**WHAT YOU HAVE TO DO**
After counting the lines below that hold the word "shaKBits", reply with the count and nothing else.

---------- EXERCISE INPUTS ----------

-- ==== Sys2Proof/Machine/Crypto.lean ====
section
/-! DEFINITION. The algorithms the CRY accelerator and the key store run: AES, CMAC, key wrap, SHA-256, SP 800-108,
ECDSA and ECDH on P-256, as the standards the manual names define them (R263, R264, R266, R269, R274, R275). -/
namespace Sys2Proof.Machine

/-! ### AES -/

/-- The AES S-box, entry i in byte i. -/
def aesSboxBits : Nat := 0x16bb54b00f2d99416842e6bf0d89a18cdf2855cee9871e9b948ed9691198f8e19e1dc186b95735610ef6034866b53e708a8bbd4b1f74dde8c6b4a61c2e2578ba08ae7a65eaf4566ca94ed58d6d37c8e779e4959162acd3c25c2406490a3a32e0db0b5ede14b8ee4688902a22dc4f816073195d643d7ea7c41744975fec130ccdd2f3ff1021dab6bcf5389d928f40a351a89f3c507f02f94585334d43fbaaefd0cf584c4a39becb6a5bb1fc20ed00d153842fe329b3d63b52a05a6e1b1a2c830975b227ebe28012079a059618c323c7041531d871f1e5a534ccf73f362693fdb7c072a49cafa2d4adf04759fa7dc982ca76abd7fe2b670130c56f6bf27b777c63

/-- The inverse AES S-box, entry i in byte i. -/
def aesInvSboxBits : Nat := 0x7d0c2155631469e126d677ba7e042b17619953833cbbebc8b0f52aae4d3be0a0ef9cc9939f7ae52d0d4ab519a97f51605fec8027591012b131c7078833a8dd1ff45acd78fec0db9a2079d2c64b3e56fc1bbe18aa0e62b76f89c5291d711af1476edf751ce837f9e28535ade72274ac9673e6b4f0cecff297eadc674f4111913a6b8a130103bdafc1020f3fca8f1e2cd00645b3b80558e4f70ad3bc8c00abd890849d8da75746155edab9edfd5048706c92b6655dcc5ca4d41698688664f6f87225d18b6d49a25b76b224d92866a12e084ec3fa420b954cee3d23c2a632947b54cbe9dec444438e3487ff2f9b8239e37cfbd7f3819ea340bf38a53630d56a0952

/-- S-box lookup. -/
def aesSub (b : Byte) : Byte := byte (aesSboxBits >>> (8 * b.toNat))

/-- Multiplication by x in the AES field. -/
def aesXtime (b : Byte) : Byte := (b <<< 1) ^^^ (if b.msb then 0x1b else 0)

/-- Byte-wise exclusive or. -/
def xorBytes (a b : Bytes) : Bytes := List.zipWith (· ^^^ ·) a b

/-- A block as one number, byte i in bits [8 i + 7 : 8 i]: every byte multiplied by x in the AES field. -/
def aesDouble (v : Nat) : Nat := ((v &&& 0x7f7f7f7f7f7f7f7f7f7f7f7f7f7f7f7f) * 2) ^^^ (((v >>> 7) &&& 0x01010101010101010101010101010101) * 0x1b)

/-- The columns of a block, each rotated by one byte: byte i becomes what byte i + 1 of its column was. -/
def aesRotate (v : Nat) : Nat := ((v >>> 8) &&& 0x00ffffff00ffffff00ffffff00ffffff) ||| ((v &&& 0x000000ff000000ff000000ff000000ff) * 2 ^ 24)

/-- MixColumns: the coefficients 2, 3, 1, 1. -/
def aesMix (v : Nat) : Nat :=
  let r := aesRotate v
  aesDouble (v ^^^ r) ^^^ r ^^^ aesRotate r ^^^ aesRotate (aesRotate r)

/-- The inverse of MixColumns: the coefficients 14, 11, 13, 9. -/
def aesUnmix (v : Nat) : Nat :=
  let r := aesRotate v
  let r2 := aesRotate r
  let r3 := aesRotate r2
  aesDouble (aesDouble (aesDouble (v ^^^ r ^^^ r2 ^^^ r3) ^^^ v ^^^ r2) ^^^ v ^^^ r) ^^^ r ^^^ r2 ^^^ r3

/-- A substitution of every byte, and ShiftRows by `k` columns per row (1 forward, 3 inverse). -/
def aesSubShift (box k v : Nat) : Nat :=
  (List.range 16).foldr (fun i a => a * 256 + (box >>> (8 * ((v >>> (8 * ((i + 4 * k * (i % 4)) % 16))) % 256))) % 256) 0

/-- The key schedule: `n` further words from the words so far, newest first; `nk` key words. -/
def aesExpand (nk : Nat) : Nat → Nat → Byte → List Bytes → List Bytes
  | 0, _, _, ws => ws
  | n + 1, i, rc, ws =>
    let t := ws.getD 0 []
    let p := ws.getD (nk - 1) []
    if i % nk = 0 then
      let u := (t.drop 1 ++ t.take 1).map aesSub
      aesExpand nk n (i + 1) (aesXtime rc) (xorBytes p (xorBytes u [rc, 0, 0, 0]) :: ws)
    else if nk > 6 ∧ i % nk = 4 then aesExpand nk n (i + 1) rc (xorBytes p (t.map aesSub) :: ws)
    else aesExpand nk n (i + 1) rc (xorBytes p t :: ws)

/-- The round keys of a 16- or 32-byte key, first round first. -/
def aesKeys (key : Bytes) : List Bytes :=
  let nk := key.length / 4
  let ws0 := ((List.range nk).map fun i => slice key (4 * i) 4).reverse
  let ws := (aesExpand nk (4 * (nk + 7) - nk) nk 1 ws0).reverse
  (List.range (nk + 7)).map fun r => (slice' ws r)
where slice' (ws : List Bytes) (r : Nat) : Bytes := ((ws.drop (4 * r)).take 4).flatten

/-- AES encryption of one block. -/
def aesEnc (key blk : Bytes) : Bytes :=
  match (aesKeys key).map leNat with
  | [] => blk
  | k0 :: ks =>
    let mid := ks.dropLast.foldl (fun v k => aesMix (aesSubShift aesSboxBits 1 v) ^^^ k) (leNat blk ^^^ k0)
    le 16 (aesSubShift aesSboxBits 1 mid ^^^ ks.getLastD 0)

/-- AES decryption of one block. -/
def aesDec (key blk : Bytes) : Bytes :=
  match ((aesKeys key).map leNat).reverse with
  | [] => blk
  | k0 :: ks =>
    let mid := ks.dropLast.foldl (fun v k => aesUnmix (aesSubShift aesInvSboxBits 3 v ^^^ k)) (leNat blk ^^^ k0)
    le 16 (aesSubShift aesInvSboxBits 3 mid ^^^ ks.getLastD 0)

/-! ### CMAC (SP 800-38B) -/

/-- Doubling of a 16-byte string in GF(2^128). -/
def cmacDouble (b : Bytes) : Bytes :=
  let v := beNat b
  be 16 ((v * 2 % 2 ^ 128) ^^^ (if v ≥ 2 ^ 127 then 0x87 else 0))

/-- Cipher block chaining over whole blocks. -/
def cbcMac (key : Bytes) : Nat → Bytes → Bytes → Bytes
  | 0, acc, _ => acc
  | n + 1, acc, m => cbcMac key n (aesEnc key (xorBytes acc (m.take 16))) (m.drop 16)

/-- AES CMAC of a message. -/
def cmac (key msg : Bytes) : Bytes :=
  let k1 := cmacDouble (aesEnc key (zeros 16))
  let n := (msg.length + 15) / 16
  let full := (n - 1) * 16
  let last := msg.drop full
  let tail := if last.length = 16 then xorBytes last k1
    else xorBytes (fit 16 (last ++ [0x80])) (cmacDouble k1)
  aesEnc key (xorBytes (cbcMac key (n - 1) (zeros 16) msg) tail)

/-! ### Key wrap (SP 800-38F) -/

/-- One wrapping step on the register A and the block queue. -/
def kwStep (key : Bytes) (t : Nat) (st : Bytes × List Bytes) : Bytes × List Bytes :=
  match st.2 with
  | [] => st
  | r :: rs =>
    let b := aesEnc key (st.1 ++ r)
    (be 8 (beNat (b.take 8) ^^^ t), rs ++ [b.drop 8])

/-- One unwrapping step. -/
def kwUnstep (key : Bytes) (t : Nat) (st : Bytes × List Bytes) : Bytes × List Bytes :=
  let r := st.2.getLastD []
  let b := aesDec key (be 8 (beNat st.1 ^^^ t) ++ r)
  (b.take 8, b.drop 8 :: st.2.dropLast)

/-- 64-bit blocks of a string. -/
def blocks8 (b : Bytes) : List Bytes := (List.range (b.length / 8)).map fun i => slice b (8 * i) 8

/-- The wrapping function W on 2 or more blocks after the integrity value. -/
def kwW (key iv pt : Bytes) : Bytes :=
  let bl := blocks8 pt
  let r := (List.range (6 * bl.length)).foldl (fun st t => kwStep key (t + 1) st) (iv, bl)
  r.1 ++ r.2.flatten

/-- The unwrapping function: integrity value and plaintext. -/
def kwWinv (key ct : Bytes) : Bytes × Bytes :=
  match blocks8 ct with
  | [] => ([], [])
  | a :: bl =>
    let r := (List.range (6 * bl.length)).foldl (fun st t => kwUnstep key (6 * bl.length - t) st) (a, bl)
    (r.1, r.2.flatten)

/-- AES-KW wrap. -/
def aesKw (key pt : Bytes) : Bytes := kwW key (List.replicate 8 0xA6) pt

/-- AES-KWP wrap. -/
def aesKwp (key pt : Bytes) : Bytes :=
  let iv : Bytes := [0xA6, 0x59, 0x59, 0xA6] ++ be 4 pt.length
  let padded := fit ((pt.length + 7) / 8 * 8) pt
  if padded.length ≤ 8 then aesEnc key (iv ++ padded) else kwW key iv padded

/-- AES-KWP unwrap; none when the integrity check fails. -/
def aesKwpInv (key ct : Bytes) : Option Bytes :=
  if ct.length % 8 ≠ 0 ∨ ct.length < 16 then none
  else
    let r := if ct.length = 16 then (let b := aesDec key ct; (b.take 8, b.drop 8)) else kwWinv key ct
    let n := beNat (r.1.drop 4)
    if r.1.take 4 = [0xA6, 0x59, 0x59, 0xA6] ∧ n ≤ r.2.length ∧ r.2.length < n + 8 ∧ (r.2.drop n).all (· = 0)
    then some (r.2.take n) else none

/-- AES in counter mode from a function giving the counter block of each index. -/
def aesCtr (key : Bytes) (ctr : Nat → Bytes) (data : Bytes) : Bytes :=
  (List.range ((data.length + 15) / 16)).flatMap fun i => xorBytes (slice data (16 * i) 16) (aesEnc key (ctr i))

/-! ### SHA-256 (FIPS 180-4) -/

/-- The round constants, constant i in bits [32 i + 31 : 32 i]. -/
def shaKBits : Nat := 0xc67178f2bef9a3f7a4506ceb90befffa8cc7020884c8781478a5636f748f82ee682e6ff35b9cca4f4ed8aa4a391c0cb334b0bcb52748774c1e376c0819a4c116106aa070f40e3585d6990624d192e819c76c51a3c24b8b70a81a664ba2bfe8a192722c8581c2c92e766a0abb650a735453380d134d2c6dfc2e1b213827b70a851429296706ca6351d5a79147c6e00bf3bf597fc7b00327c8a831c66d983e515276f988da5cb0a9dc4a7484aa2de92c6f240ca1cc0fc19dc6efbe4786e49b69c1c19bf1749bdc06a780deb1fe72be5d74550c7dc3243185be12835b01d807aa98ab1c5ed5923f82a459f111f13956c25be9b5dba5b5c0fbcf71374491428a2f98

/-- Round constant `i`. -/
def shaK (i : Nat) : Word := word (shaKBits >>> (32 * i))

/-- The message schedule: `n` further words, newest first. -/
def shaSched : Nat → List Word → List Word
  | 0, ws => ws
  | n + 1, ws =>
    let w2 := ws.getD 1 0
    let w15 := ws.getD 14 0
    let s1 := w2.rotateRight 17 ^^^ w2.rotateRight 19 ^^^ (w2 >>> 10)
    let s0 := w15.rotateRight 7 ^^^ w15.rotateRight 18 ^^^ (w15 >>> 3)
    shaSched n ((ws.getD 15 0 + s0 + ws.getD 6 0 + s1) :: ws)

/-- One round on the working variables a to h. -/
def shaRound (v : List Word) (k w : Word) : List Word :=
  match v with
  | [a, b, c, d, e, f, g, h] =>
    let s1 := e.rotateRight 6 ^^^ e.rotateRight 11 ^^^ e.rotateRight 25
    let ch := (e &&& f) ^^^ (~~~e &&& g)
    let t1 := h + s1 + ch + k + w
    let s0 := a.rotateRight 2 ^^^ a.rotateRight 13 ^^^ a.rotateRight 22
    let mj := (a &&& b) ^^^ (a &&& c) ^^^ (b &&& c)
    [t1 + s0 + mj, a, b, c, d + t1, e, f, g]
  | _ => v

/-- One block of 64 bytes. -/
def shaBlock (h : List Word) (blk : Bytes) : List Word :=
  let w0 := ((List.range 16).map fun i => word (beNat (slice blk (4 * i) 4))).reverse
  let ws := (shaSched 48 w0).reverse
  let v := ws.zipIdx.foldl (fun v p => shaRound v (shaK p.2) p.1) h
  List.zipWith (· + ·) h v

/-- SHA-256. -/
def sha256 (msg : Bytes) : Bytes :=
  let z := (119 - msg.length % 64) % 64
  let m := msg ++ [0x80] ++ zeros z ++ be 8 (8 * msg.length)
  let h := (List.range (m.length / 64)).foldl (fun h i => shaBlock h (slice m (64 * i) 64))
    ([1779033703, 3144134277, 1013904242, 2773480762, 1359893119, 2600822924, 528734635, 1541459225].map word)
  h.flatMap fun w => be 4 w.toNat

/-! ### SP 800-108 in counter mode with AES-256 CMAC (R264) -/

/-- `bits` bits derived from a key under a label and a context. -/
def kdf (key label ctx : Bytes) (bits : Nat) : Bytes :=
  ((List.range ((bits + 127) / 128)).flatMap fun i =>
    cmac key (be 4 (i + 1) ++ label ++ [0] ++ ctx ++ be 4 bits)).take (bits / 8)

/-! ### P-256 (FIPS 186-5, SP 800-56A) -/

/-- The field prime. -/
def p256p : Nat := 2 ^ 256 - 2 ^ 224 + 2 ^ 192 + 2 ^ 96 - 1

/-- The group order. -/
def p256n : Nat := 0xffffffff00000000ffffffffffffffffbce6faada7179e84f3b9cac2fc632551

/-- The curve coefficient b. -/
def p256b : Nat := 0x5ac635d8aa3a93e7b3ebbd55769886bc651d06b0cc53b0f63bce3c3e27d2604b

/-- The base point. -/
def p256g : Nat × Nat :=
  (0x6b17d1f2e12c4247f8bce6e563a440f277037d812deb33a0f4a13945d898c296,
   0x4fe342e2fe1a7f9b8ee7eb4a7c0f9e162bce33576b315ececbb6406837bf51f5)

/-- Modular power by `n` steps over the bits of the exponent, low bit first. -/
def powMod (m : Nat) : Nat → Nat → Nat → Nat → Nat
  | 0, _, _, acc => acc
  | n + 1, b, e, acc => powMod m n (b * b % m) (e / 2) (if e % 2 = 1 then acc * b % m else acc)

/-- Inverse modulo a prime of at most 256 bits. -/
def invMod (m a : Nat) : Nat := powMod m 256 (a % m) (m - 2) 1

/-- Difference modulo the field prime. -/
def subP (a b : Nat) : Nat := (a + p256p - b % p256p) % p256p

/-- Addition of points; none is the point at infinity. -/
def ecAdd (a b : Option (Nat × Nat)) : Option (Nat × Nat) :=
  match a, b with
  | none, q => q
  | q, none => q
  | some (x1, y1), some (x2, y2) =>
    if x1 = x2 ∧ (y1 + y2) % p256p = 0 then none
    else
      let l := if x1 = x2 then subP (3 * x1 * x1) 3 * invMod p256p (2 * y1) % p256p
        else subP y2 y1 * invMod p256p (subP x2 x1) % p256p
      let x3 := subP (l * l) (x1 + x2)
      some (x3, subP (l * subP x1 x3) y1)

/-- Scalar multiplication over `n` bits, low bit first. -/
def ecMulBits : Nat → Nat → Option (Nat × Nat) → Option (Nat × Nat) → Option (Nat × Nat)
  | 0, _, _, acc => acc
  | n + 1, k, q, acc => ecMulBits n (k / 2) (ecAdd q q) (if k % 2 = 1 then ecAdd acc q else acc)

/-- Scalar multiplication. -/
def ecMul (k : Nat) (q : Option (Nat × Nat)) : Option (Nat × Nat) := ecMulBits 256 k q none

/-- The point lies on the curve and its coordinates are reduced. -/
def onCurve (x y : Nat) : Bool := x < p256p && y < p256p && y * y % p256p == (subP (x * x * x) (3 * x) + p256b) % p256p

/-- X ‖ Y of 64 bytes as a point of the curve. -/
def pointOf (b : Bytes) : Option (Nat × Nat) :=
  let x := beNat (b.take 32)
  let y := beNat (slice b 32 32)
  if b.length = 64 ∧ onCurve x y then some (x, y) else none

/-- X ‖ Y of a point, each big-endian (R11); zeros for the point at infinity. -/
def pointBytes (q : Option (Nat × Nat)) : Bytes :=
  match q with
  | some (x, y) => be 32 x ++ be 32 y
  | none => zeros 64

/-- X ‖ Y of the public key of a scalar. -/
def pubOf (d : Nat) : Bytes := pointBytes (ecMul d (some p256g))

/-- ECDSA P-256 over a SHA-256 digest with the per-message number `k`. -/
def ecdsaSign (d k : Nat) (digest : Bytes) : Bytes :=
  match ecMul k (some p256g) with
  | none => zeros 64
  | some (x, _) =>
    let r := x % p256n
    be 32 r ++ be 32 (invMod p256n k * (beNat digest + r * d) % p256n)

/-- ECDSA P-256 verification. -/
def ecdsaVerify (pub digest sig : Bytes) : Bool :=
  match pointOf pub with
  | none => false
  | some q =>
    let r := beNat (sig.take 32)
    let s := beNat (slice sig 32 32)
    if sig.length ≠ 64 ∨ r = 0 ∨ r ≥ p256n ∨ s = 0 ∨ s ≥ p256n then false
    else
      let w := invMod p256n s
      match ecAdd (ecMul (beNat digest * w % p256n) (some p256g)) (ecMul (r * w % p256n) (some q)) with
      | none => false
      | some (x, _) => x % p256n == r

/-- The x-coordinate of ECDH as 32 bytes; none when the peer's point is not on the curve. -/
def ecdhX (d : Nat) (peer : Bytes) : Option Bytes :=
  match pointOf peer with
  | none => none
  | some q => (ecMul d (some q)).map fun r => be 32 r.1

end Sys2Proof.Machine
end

----------

**RESPONSE FOR THIS EXERCISE**
2